都市部では、住宅、保育、通勤、働き方をまとめて調整しなければ出生率の改善につながりにくい。地方では、若い夫婦が地域に残れる仕事と、子どもが成長した後も教育機会を確保できる環境が必要です。
別の見方もある
東京集中には、効率性という面もあります。企業、大学、行政、金融、メディア、専門人材が近くに集まることで、新しい事業や研究が生まれやすくなります。国際競争を考えれば、首都圏の機能を弱めすぎる政策は逆効果になりかねません。
そのため、現実的な目標は「東京を小さくする」ことではなく、東京に行かなくても選べる仕事と教育を増やすことです。

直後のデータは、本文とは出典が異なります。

-- ==== Sys2Proof/Machine/Partners.lean ====
section
/-!
DEFINITION. Machine/Partners.lean: the commands of partners and contexts: attach, leases, detach, loss, and the pool manager's
context commands (R188 to R233).
-/
namespace Sys2Proof.Machine

/-- A packet row acts on packets of its opcode; another packet changes nothing. -/
def onOp (ok : Bool) (f : State → State) (s : State) : Host.Outcome State Fault Refusal := .next (if ok then f s else s)

/-- The row of PARTNER_GRANTS of an EID: EID, manager allowed, count, contexts (R232). -/
def State.grantRow (s : State) (eid : Nat) : Option Row := (s.table .partnerGrants).find? (fun r => r.fields.getD 0 0 == eid)

/-- The contexts a row of PARTNER_GRANTS lists. -/
def Row.contexts (r : Row) : List Nat := (r.fields.drop 3).take (r.fields.getD 2 0)

/-- CAP of an ATTACH. -/
def attachCap (p : Packet) : Nat := bits (leNat ((p.body.drop 8).take 2)) 0 5
/-- VERSION of an ATTACH. -/
def attachVersion (p : Packet) : Nat := leNat ((p.body.drop 16).take 2)

/-- The failure code of an ATTACH, in the order of R26 (R22, R189): the conditions up to the rights, which R202 also reads. -/
def State.attachRefusal (s : State) (p : Packet) : Option Status :=
  let row := s.grantRow p.src
  if attachVersion p ≠ 0x0100 ∨ attachKind p > 3 then some .unsupported
  else if !s.ready || s.boot.fault || s.standby then some .refusedState
  else if s.obj .attachPolicy = 1 ∧ row.isNone = true then some .rightsFault
  else if bits (attachCap p) 4 1 = 1 ∧ ((row.map (fun r => r.fields.getD 1 0)).getD 0) = 0 then some .rightsFault
  else none

/-- Assign the lowest-numbered Free slot (R190, R204). -/
def attachNew (p : Packet) (s : State) : State :=
  match (List.range 8192).find? (fun n => !ahas s.part.slots n) with
  | none => answerNow p .noSpace s
  | some slot =>
    let r : Slot := { st := .active, eid := p.src, kind := attachKind p, caps := attachCap p, nonce := attachNonce p
                      attachedAt := s.now, renewedAt := s.now, grants := ((s.grantRow p.src).map Row.contexts).getD []
                      detachTags := [], loss := { cause := 0, poisoned := 0, exclusive := 0, shared := 0, coarse := 0, recipes := 0 } }
    holdChange (mirrorSlot slot (some .active)) (.attached slot p) (s.onPart (fun x => { x with slots := aset x.slots slot r }))

/-- A slot is to become Lost (R200, R202). -/
def loseChange (slot cause : Nat) (s : State) : State :=
  if s.changing slot then s else holdChange (mirrorSlot slot (some .lost)) (.lose slot cause) s

/-- A slot is to enter Quarantine. -/
def leaveChange (slot : Nat) (s : State) : State :=
  if s.changing slot then s else holdChange (mirrorSlot slot (some .quarantine)) (.leave slot) s

/-- ATTACH (R188 to R192, R202, R204). -/
def execAttach (port : Nat) (p : Packet) (s : State) : Host.Outcome State Fault Refusal :=
  onOp (p.op == 0x01) (arriveFabric port p (fun p s =>
    let s := onlyIf p.resend (bump .resendsReceived port) s
    let refusal := s.attachRefusal p
    match s.slotOfEid p.src with
    | none => match refusal with
      | some st => answerNow p st s
      | none => attachNew p s
    | some slot =>
      match aget s.part.slots slot with
      | none => s
      | some r =>
        if s.outstanding p.src p.tag then bump (if p.resend then .resendsDroppedInFlight else .tagReuse) port s
        else match (if p.resend then aget s.txn.ledger (slot, p.tag) else none) with
          | some e =>
            if e.fingerprint = p.crc ∧ e.op = p.op then bump .ledgerReplays port (replayResponse p e s)
            else bump .resendMismatches port (answerMismatch p s)
          | none =>
            if r.st = .active ∧ p.resend = true then
              sendAttachAck p slot r.caps (s.onPart (fun x => { x with slots := aset x.slots slot { r with renewedAt := s.now } }))
            else match refusal with
              | some st => answerNow p st s
              | none => answerNow p .retry (if r.st = .active then loseChange slot 3 s else s))) s

/-- HEARTBEAT (R195, R196, R204). -/
def execHeartbeat (port : Nat) (p : Packet) (s : State) : Host.Outcome State Fault Refusal :=
  onOp (p.op == 0x03) (arriveFabric port p (fun p s =>
    let s := onlyIf p.resend (bump .resendsReceived port) s
    match s.slotOfEid p.src with
    | none => bump .unattachedSource port (answerNow p .rightsFault s)
    | some slot =>
      match aget s.part.slots slot with
      | none => s
      | some r =>
        let ack (us : Nat) (s : State) : State := finalGen p.src p.tag (sendPacket (mkPacket 0 0x04 p.src p.dest p.tag 0 us false []) s)
        if r.st = .lost then bump .unattachedSource port (bump .slotUnattached slot (answerNow p .rightsFault s))
        else if s.outstanding p.src p.tag then bump (if p.resend then .resendsDroppedInFlight else .tagReuse) port s
        else if p.harg % 8192 ≠ slot then answerNow p .rightsFault s
        else if r.st = .active then ack 8000 (s.onPart (fun x => { x with slots := aset x.slots slot { r with renewedAt := s.now } }))
        else ack 0 s)) s

/-- DETACH (R198, R199, R204). -/
def execDetach (port : Nat) (p : Packet) (s : State) : Host.Outcome State Fault Refusal :=
  onOp (p.op == 0x05) (arriveFabric port p (fun p s =>
    let s := onlyIf p.resend (bump .resendsReceived port) s
    match s.slotOfEid p.src with
    | none => if p.resend then answerNow p .ok s else bump .unattachedSource port (answerNow p .rightsFault s)
    | some slot =>
      match aget s.part.slots slot with
      | none => s
      | some r =>
        if r.st = .lost then bump .unattachedSource port (bump .slotUnattached slot (answerNow p .rightsFault s))
        else if s.outstanding p.src p.tag then bump (if p.resend then .resendsDroppedInFlight else .tagReuse) port s
        else match (if p.resend then aget s.txn.ledger (slot, p.tag) else none) with
          | some e =>
            if e.fingerprint = p.crc ∧ e.op = p.op then bump .ledgerReplays port (replayResponse p e s)
            else bump .resendMismatches port (answerMismatch p s)
          | none =>
            if p.harg % 8192 ≠ slot then answerNow p .rightsFault s
            else holdChange (mirrorSlot slot (some .detaching)) (.detach slot p.tag) s)) s

/-- DETACH_COMPLETE (R198, R261): once every earlier request is answered, no line is held by precise pointer and no recipe of
the slot is left; lines granted since the DETACH are recalled first.  A standby's slots change by SLOT records alone (R203, R473). -/
def execDetachComplete (slot : Nat) (s : State) : Host.Outcome State Fault Refusal :=
  if s.frozen || s.standby then .next s else
  match aget s.part.slots slot with
  | some r =>
    if r.st = .detaching then
      let s := recallSlot slot s
      let busy := s.txn.reqs.any (fun q => q.slot == slot && q.src == r.eid) || s.traffic.holds.any (fun h => h.1.1 == slot && !h.2.isEmpty)
        || s.recp.recipes.any (fun x => x.slot == slot) || !(s.linesOf slot).isEmpty || s.queuedFor r.eid != 0
      .next (if busy then s else leaveChange slot s)
    else .next (ignoreEvent s)
  | none => .next (ignoreEvent s)

/-- LEASE_EXPIRY (R195, R200, R204, R644): a lease runs in Active only; the timeout is recorded at the EID's port (log 23). -/
def execLeaseExpiry (slot : Nat) (s : State) : Host.Outcome State Fault Refusal :=
  if s.frozen || s.standby then .next s else
  match aget s.part.slots slot with
  | some r =>
    let port := agetD s.txn.pins r.eid 0
    .next (if r.st = .active then settleWaits (timeoutFired 12 4 (if port < 40 then port else 0) slot (loseChange slot 1 s)) else ignoreEvent s)
  | none => .next (ignoreEvent s)

/-- PARTNER_LOSS_WALK_DONE (R200, R258 to R260): both walks and the completion records of the slot's recipes are done. -/
def execPartnerLossWalkDone (slot : Nat) (s : State) : Host.Outcome State Fault Refusal :=
  if s.frozen || s.standby then .next s else
  match aget s.part.slots slot with
  | some r =>
    if r.st = .lost then
      if s.recp.recipes.any (fun x => x.slot == slot) then .next s
      else
        .next (settleWaits (leaveChange slot (forAll (s.linesOf slot) (fun l s => applyLoss l slot s) s)))
    else .next (ignoreEvent s)
  | none => .next (ignoreEvent s)

/-- QUARANTINE_EXPIRY (R201, R204): the slot becomes Free. -/
def execQuarantineExpiry (slot : Nat) (s : State) : Host.Outcome State Fault Refusal :=
  if s.frozen || s.standby then .next s else
  match aget s.part.slots slot with
  | some r => .next (if r.st = .quarantine then (if s.changing slot then s else holdChange (mirrorSlot slot none) (.free slot) s) else ignoreEvent s)
  | none => .next (ignoreEvent s)

/-- E2E_NAK (R172, R180): the pool-issued request it names is resent on Compact; any other is ignored and counted. -/
def execE2eNak (port : Nat) (p : Packet) (s : State) : Host.Outcome State Fault Refusal :=
  onOp (p.op == 0x07) (arriveFabric port p (fun p s =>
    match s.poolReq p.src p.tag with
    | some q =>
      if s.compact port && isFabric (s.portOf q) then bump .e2eNaksReceived port (bump .poolResends (s.portOf q) (sendPacket { q.pkt with resend := true } s))
      else bump .e2eNaksReceived port s
    | none => bump .e2eNaksReceived port s)) s

/-- CTX_INVALIDATE (R219, R223, R233). -/
def execCtxInvalidate (r : Req) (ctx gen : Nat) (s : State) : Host.Outcome State Fault Refusal :=
  .next (operate ctxInvalidateObj r (leBytes 2 ctx ++ leBytes 4 gen) 2 { Verdict.ok with bad := ctx == 0 || decide (ctx ≥ 2 ^ 16) || decide (gen ≥ 2 ^ 32) }
    (fun s => settleWaits (holdChange (mirrorState 0 4 1 (leBytes 2 ctx ++ leBytes 4 gen)) (.generation r ctx gen) s)) s)

/-- RECALL_RANGE (R221, R296): every line of the range is visited once, those of a granule in FILLING after the fill.  The copy that a standby
gets visits none: a standby sends no snoop (R473; log 162). -/
def execRecallRange (r : Req) (pa length : Nat) (s : State) : Host.Outcome State Fault Refusal :=
  .next (operate recallRangeObj r (leBytes 8 pa ++ leBytes 8 length) 8 { Verdict.ok with bad := pa % 128 != 0 || length % 128 != 0 }
    (fun s =>
      let within (l : Nat) : Bool := decide (pa ≤ l * 128) && decide (l * 128 < pa + length)
      let held := if s.copyHere r then [] else ((s.dir.entries.map Prod.fst) ++ s.deep.fills.flatMap (fun f => granuleLines f.granule)).eraseDups.filter within
      settleWaits (s.onPart (fun p => { p with rangeWaits := p.rangeWaits ++ [{ req := r, lines := held, visited := [] }] }))) s)

/-- PARTNER_EVICT (R200, R232): Active or Detaching to Lost; any other state is refused.  The copy that a standby gets changes nothing
there: the SLOT record does (R469, R473; log 162). -/
def execPartnerEvict (r : Req) (slot : Nat) (s : State) : Host.Outcome State Fault Refusal :=
  let live := match aget s.part.slots slot with | some x => x.st == .active || x.st == .detaching | none => false
  .next (operateOk (cmdObj 0x1420 3 (roleOp + rolePm)) r (leBytes 2 slot) 2 { Verdict.ok with state := !live && !s.copyHere r }
    (fun s => if s.copyHere r then s else settleWaits (loseChange slot 2 s)) s)

/-- FQ_OVERFLOW_CLEAR (R228). -/
def execFqOverflowClear (r : Req) (ctx : Nat) (s : State) : Host.Outcome State Fault Refusal :=
  .next (operateOk (cmdObj 0x1420 4 rolePm) r (leBytes 2 ctx) 2 Verdict.ok
    (fun s => s.onPart (fun p => { p with fqSticky := p.fqSticky.filter (· ≠ ctx) })) s)

end Sys2Proof.Machine
end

地方にすべての機能を均等に置くのは難しい。むしろ、札幌、仙台、広島、福岡のような広域拠点、県庁所在地、中核市、大学都市を軸に、周辺地域と交通・医療・教育をつなぐ設計が必要になります。
今後の注目点
今後見るべきは、地方創生2.0がどの地域に、どの産業に、どの年齢層に効く設計になるかです。抽象的な「地域活性化」ではなく、若者が実際に進学・就職・子育てを判断する局面で政策が効くかを確認する必要があります。
特に注目すべき点は次の通りです。
- 2026年以降の人口移動で、20〜24歳の東京圏転入超過が縮小するか
- 地方大学卒業者の地元就職が増えるか
- 地方拠点を置く企業が、補助金終了後も採用を続けるか
- 子育て世帯の東京圏外への移動が一時的な転出にとどまるか、定着につながるか
- 国と自治体の財源負担が、長期的に維持できる形になっているか
まとめ
東京一極集中が止まらない最大の理由は、若者が進学と初職を選ぶ時点で、東京圏に有利な条件がそろっていることです。地方政策は生活支援だけでなく、大学から就職、転職、子育てまでの流れを地域内で作らなければ効果が限られます。
事実として、2025年も東京圏は転入超過でした。特に20〜24歳の流入が大きく、ここを変えない限り、東京集中の大きな流れは残ります。
見解としては、地方政策の焦点は「移住者を何人呼んだか」から、「若者が残れる仕事をどれだけ作ったか」「家計が子育てを続けられる条件を整えたか」へ移すべきです。次に確認すべきなのは、地方創生2.0の政策が、補助金の配分ではなく、地域の雇用市場そのものを厚くできるかです。